Collected data entries:
----

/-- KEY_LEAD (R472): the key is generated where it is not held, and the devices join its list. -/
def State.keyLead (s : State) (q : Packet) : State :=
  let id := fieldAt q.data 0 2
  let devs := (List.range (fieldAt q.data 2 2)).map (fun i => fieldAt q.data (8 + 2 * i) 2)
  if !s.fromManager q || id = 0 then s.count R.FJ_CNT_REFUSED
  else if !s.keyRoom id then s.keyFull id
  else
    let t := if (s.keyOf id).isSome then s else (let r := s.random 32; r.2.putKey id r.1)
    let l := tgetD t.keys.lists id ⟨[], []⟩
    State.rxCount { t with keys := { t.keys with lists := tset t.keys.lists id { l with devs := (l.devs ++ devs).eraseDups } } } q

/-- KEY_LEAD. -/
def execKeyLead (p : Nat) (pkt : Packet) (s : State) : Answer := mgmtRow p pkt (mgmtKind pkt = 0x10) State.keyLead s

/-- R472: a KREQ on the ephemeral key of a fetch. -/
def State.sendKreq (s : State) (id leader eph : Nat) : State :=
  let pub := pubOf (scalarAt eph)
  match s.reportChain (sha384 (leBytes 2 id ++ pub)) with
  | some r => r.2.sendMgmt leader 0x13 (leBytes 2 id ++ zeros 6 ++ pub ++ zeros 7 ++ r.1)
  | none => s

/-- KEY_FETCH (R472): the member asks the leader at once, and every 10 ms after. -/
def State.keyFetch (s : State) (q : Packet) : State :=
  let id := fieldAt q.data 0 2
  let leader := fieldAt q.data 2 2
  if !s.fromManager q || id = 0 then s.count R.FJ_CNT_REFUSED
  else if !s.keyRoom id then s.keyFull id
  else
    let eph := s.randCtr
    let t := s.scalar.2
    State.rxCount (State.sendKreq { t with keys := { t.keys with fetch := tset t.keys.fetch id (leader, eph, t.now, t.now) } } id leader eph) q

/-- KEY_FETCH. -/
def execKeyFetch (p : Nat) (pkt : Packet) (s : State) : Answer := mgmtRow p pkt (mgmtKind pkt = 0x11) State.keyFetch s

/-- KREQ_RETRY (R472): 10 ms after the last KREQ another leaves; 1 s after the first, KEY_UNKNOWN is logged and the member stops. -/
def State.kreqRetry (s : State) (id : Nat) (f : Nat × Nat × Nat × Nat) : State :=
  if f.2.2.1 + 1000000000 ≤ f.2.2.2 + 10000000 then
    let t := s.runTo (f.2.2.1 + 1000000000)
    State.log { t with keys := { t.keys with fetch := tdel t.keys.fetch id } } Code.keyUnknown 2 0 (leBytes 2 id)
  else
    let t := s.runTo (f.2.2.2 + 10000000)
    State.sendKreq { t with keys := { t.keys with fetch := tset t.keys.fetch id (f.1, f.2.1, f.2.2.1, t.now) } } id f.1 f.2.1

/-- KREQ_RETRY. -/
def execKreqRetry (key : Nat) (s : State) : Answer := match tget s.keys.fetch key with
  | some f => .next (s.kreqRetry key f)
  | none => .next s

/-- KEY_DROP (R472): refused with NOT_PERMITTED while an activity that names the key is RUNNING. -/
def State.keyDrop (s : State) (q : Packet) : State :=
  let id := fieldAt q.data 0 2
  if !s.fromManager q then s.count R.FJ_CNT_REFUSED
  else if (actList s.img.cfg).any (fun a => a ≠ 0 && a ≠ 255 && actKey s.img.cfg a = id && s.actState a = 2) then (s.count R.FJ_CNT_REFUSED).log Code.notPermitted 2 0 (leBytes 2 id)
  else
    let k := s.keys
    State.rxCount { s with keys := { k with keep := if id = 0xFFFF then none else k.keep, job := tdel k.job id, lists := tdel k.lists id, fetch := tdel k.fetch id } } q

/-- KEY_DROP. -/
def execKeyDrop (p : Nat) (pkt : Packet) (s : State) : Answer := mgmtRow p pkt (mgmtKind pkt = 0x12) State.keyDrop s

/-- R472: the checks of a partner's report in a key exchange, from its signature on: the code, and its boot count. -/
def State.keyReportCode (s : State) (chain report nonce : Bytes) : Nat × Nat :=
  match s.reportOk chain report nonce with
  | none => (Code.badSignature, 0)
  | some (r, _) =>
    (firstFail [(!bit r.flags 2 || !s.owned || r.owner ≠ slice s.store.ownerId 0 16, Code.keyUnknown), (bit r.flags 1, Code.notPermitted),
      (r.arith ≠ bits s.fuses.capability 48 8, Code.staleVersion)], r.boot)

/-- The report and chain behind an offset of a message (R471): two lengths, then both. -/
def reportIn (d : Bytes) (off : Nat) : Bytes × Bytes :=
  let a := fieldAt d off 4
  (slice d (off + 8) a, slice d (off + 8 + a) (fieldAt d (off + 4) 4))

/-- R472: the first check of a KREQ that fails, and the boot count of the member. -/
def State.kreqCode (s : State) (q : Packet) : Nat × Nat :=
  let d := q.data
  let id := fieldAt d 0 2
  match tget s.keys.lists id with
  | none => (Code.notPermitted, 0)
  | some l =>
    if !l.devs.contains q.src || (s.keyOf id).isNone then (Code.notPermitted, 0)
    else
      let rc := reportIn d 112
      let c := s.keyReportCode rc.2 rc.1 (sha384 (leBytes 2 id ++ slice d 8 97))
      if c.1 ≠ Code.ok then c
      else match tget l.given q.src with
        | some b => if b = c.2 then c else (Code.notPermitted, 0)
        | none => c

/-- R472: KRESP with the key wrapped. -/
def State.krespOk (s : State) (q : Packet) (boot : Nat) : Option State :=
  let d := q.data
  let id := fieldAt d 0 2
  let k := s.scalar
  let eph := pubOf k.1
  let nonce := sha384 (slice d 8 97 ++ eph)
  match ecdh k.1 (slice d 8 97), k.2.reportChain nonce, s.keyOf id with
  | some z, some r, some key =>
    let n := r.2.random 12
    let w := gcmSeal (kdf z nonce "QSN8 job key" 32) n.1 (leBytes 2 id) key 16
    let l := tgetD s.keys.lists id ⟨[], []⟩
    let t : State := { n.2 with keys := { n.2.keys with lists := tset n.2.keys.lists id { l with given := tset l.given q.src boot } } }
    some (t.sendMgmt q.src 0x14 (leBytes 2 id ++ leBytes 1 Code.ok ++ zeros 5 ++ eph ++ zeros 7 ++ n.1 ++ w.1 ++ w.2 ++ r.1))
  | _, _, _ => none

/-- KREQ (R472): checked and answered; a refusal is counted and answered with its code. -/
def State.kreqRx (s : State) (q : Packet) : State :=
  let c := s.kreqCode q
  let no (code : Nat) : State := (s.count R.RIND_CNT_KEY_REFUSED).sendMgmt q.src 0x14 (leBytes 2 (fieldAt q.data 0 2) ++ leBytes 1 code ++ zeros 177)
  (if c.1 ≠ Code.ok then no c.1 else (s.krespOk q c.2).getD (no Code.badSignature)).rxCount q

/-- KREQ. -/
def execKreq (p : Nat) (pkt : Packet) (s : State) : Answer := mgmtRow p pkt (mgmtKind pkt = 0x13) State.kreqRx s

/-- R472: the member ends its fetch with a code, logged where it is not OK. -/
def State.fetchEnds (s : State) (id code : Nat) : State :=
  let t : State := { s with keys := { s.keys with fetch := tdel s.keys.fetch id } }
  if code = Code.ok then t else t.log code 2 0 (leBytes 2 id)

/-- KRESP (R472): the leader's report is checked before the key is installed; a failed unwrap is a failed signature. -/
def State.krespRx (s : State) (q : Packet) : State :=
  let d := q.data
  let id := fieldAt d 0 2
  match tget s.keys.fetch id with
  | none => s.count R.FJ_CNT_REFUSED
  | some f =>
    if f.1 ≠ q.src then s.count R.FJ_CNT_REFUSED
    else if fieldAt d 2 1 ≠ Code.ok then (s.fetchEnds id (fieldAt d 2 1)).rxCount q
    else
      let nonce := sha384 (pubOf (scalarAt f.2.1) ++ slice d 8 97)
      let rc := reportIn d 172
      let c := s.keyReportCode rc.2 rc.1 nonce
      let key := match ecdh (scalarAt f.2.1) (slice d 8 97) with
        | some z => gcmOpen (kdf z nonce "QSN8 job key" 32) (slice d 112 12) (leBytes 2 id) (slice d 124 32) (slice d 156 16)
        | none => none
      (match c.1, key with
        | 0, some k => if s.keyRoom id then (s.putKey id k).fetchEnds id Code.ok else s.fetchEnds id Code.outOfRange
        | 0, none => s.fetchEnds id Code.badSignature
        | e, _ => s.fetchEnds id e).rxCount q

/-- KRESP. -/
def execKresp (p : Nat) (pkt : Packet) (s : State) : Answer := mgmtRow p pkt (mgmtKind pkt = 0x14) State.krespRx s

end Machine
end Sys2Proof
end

----

Exercise: Beginning at the line above with "let pub := pubOf (scalarAt eph)" and finishing at the line with "ms after. -/", return each line exactly and return nothing else.

Solution for this problem:
  let pub := pubOf (scalarAt eph)
  match s.reportChain (sha384 (leBytes 2 id ++ pub)) with
  | some r => r.2.sendMgmt leader 0x13 (leBytes 2 id ++ zeros 6 ++ pub ++ zeros 7 ++ r.1)
  | none => s

/-- KEY_FETCH (R472): the member asks the leader at once, and every 10 ms after. -/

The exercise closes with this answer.